• Material provided
/-- Settles O6: a digit and a non-digit apart, the rest by the frame of the push. -/
theorem schAccumulatesOneSerialCharacter : Obligations.SchAccumulatesOneSerialCharacter := by
  refine ⟨fun c s hph => ?_, fun c s hph => exec_refuses rfl (beq_eq_false_iff_ne.mpr hph),
    fun c => decode_eq_legal_iff.mpr ⟨(encode_eq_or (.sch c)).symm, rfl⟩⟩
  simp only [← isdigit_iff_le]
  refine ⟨_, exec_executes rfl (beq_iff_eq.mpr hph), rfl, rfl, rfl, fun hc => ?digit, fun hc => ?nonDigit,
    rfl, rfl, rfl, rfl, rfl, rfl⟩
  case digit =>
    refine ⟨saccNext_of_digit _ hc, ?_, sbadNext_of_digit _ hc⟩
    have hovf : (effectOf (.sch c) s).regs.sovf =
        (s.regs.sovf || decide (2 ^ 38 ≤ s.regs.sacc.toNat * 10 + (c.toNat - 48))) := sovfNext_of_digit _ _ hc
    rw [hovf, Bool.or_eq_true, decide_eq_true_iff]
    rfl
  case nonDigit =>
    have hc : isdigit c = false := Bool.eq_false_iff.mpr hc
    exact ⟨sbadNext_of_not_digit _ hc, saccNext_of_not_digit _ hc, sovfNext_of_not_digit _ _ hc⟩

/-- Settles O7: the two sums, and their bounds when each digit is at most 9. -/
theorem parsedFieldsAreDecimalAndFit : Obligations.ParsedFieldsAreDecimalAndFit := by
  refine fun g => ⟨cpval_toNat g, irval_toNat g, fun hg => ?_⟩
  have hdigit (i : Nat) (hi : i < 14 := by decide) : g[i].toNat ≤ 9 := hg ⟨i, hi⟩
  rw [cpval_toNat, irval_toNat]
  constructor
  · linarith [hdigit 1, hdigit 2, hdigit 3, hdigit 4, hdigit 5, hdigit 6, hdigit 7]
  · linarith [hdigit 8, hdigit 9, hdigit 10, hdigit 11, hdigit 12]

/-- Settles O8: the frames are those of R37, and the registers after each list are those of its two strings. -/
theorem interleavingOfPushesDoesNotMatter : Obligations.InterleavingOfPushesDoesNotMatter := by
  obtain ⟨-, -, -, hgch, hsch, -, -⟩ := everyCommandKeepsItsFrame
  refine ⟨fun c s t h => (hgch c s t h).1, fun c s t h => (hsch c s t h).1, ?_⟩
  intro cs cs' s hcs hcs' hgtin hserial
  obtain ⟨t, hex, hregs, -⟩ := exchange_completes (wordsOf cs) s
  obtain ⟨t', hex', hregs', -⟩ := exchange_completes (wordsOf cs') s
  exact ⟨_, _, t, t', hex, hex',
    hregs.trans ((regsAfter_congr_of_strings hcs hcs' hgtin hserial s.regs).trans hregs'.symm)⟩

/-- Settles O38: each step keeps the padding, and position 0 is padding while a position is still free. -/
theorem everyStepKeepsThePadding : Obligations.EveryStepKeepsThePadding := by
  refine ⟨fun s t hpadded hstep => stepsTo_keeps_padded (step_stepsTo hstep) hpadded, fun s hpadded hn => ?_⟩
  have hn14 : s.regs.gcnt.toNat < 14 := hn
  exact hpadded 0 (Nat.sub_pos_of_lt hn14)

end Sys2Proof

/-! The packer: the fields of `pack96` (R131), the code a successful `ENC` latches and its range (R133, R134), and a
whole transaction against the reference function, with its error classes (R138). -/

namespace Sys2Proof.Reference

/-- The condition of the second row of R138 beside the length: a non-digit in either string, or an empty serial. -/
def HasInvalidDigitInput (g s : List CharCode) : Prop :=
  (∃ c ∈ g, isDigit c = false) ∨ s = [] ∨ ∃ c ∈ s, isDigit c = false

theorem serialDigits_iff {s : List CharCode} :
    serialDigits s = true ↔ s ≠ [] ∧ ∀ c ∈ s, isDigit c = true := by
  simp [serialDigits, Nat.succ_le_iff, List.length_pos_iff]

theorem not_hasInvalidDigitInput_iff {g s : List CharCode} :
    ¬HasInvalidDigitInput g s ↔ (∀ c ∈ g, isDigit c = true) ∧ serialDigits s = true := by
  simp [HasInvalidDigitInput, serialDigits_iff]

/-- R138: the four rows are exhaustive, because each one's condition is what fails in the rows before it. -/
theorem rows_exhaustive (g s : List CharCode) :
    14 < g.length ∨ (g.length ≤ 14 ∧ HasInvalidDigitInput g s) ∨
    (gtinOk g = true ∧ serialDigits s = true ∧ 2 ^ 38 ≤ decimal s) ∨
    (gtinOk g = true ∧ serialOk s = true) := by
  by_cases hlen : g.length ≤ 14
  · by_cases hinvalid : HasInvalidDigitInput g s
    · exact .inr (.inl ⟨hlen, hinvalid⟩)
    · obtain ⟨hdigits, hs⟩ := not_hasInvalidDigitInput_iff.mp hinvalid
      have hg : gtinOk g = true := gtinOk_iff.mpr ⟨hlen, hdigits⟩
      obtain hlt | hge := Nat.lt_or_ge (decimal s) (2 ^ 38)
      · exact .inr (.inr (.inr ⟨hg, serialOk_iff.mpr ⟨hs, hlt⟩⟩))
      · exact .inr (.inr (.inl ⟨hg, hs, hge⟩))
  · exact .inl (Nat.lt_of_not_ge hlen)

• Required action
An exact repeat of all the entries above is required.

• Answer section
/-- Settles O6: a digit and a non-digit apart, the rest by the frame of the push. -/
theorem schAccumulatesOneSerialCharacter : Obligations.SchAccumulatesOneSerialCharacter := by
  refine ⟨fun c s hph => ?_, fun c s hph => exec_refuses rfl (beq_eq_false_iff_ne.mpr hph),
    fun c => decode_eq_legal_iff.mpr ⟨(encode_eq_or (.sch c)).symm, rfl⟩⟩
  simp only [← isdigit_iff_le]
  refine ⟨_, exec_executes rfl (beq_iff_eq.mpr hph), rfl, rfl, rfl, fun hc => ?digit, fun hc => ?nonDigit,
    rfl, rfl, rfl, rfl, rfl, rfl⟩
  case digit =>
    refine ⟨saccNext_of_digit _ hc, ?_, sbadNext_of_digit _ hc⟩
    have hovf : (effectOf (.sch c) s).regs.sovf =
        (s.regs.sovf || decide (2 ^ 38 ≤ s.regs.sacc.toNat * 10 + (c.toNat - 48))) := sovfNext_of_digit _ _ hc
    rw [hovf, Bool.or_eq_true, decide_eq_true_iff]
    rfl
  case nonDigit =>
    have hc : isdigit c = false := Bool.eq_false_iff.mpr hc
    exact ⟨sbadNext_of_not_digit _ hc, saccNext_of_not_digit _ hc, sovfNext_of_not_digit _ _ hc⟩

/-- Settles O7: the two sums, and their bounds when each digit is at most 9. -/
theorem parsedFieldsAreDecimalAndFit : Obligations.ParsedFieldsAreDecimalAndFit := by
  refine fun g => ⟨cpval_toNat g, irval_toNat g, fun hg => ?_⟩
  have hdigit (i : Nat) (hi : i < 14 := by decide) : g[i].toNat ≤ 9 := hg ⟨i, hi⟩
  rw [cpval_toNat, irval_toNat]
  constructor
  · linarith [hdigit 1, hdigit 2, hdigit 3, hdigit 4, hdigit 5, hdigit 6, hdigit 7]
  · linarith [hdigit 8, hdigit 9, hdigit 10, hdigit 11, hdigit 12]

/-- Settles O8: the frames are those of R37, and the registers after each list are those of its two strings. -/
theorem interleavingOfPushesDoesNotMatter : Obligations.InterleavingOfPushesDoesNotMatter := by
  obtain ⟨-, -, -, hgch, hsch, -, -⟩ := everyCommandKeepsItsFrame
  refine ⟨fun c s t h => (hgch c s t h).1, fun c s t h => (hsch c s t h).1, ?_⟩
  intro cs cs' s hcs hcs' hgtin hserial
  obtain ⟨t, hex, hregs, -⟩ := exchange_completes (wordsOf cs) s
  obtain ⟨t', hex', hregs', -⟩ := exchange_completes (wordsOf cs') s
  exact ⟨_, _, t, t', hex, hex',
    hregs.trans ((regsAfter_congr_of_strings hcs hcs' hgtin hserial s.regs).trans hregs'.symm)⟩

/-- Settles O38: each step keeps the padding, and position 0 is padding while a position is still free. -/
theorem everyStepKeepsThePadding : Obligations.EveryStepKeepsThePadding := by
  refine ⟨fun s t hpadded hstep => stepsTo_keeps_padded (step_stepsTo hstep) hpadded, fun s hpadded hn => ?_⟩
  have hn14 : s.regs.gcnt.toNat < 14 := hn
  exact hpadded 0 (Nat.sub_pos_of_lt hn14)

end Sys2Proof

/-! The packer: the fields of `pack96` (R131), the code a successful `ENC` latches and its range (R133, R134), and a
whole transaction against the reference function, with its error classes (R138). -/

namespace Sys2Proof.Reference

/-- The condition of the second row of R138 beside the length: a non-digit in either string, or an empty serial. -/
def HasInvalidDigitInput (g s : List CharCode) : Prop :=
  (∃ c ∈ g, isDigit c = false) ∨ s = [] ∨ ∃ c ∈ s, isDigit c = false

theorem serialDigits_iff {s : List CharCode} :
    serialDigits s = true ↔ s ≠ [] ∧ ∀ c ∈ s, isDigit c = true := by
  simp [serialDigits, Nat.succ_le_iff, List.length_pos_iff]

theorem not_hasInvalidDigitInput_iff {g s : List CharCode} :
    ¬HasInvalidDigitInput g s ↔ (∀ c ∈ g, isDigit c = true) ∧ serialDigits s = true := by
  simp [HasInvalidDigitInput, serialDigits_iff]

/-- R138: the four rows are exhaustive, because each one's condition is what fails in the rows before it. -/
theorem rows_exhaustive (g s : List CharCode) :
    14 < g.length ∨ (g.length ≤ 14 ∧ HasInvalidDigitInput g s) ∨
    (gtinOk g = true ∧ serialDigits s = true ∧ 2 ^ 38 ≤ decimal s) ∨
    (gtinOk g = true ∧ serialOk s = true) := by
  by_cases hlen : g.length ≤ 14
  · by_cases hinvalid : HasInvalidDigitInput g s
    · exact .inr (.inl ⟨hlen, hinvalid⟩)
    · obtain ⟨hdigits, hs⟩ := not_hasInvalidDigitInput_iff.mp hinvalid
      have hg : gtinOk g = true := gtinOk_iff.mpr ⟨hlen, hdigits⟩
      obtain hlt | hge := Nat.lt_or_ge (decimal s) (2 ^ 38)
      · exact .inr (.inr (.inr ⟨hg, serialOk_iff.mpr ⟨hs, hlt⟩⟩))
      · exact .inr (.inr (.inl ⟨hg, hs, hge⟩))
  · exact .inl (Nat.lt_of_not_ge hlen)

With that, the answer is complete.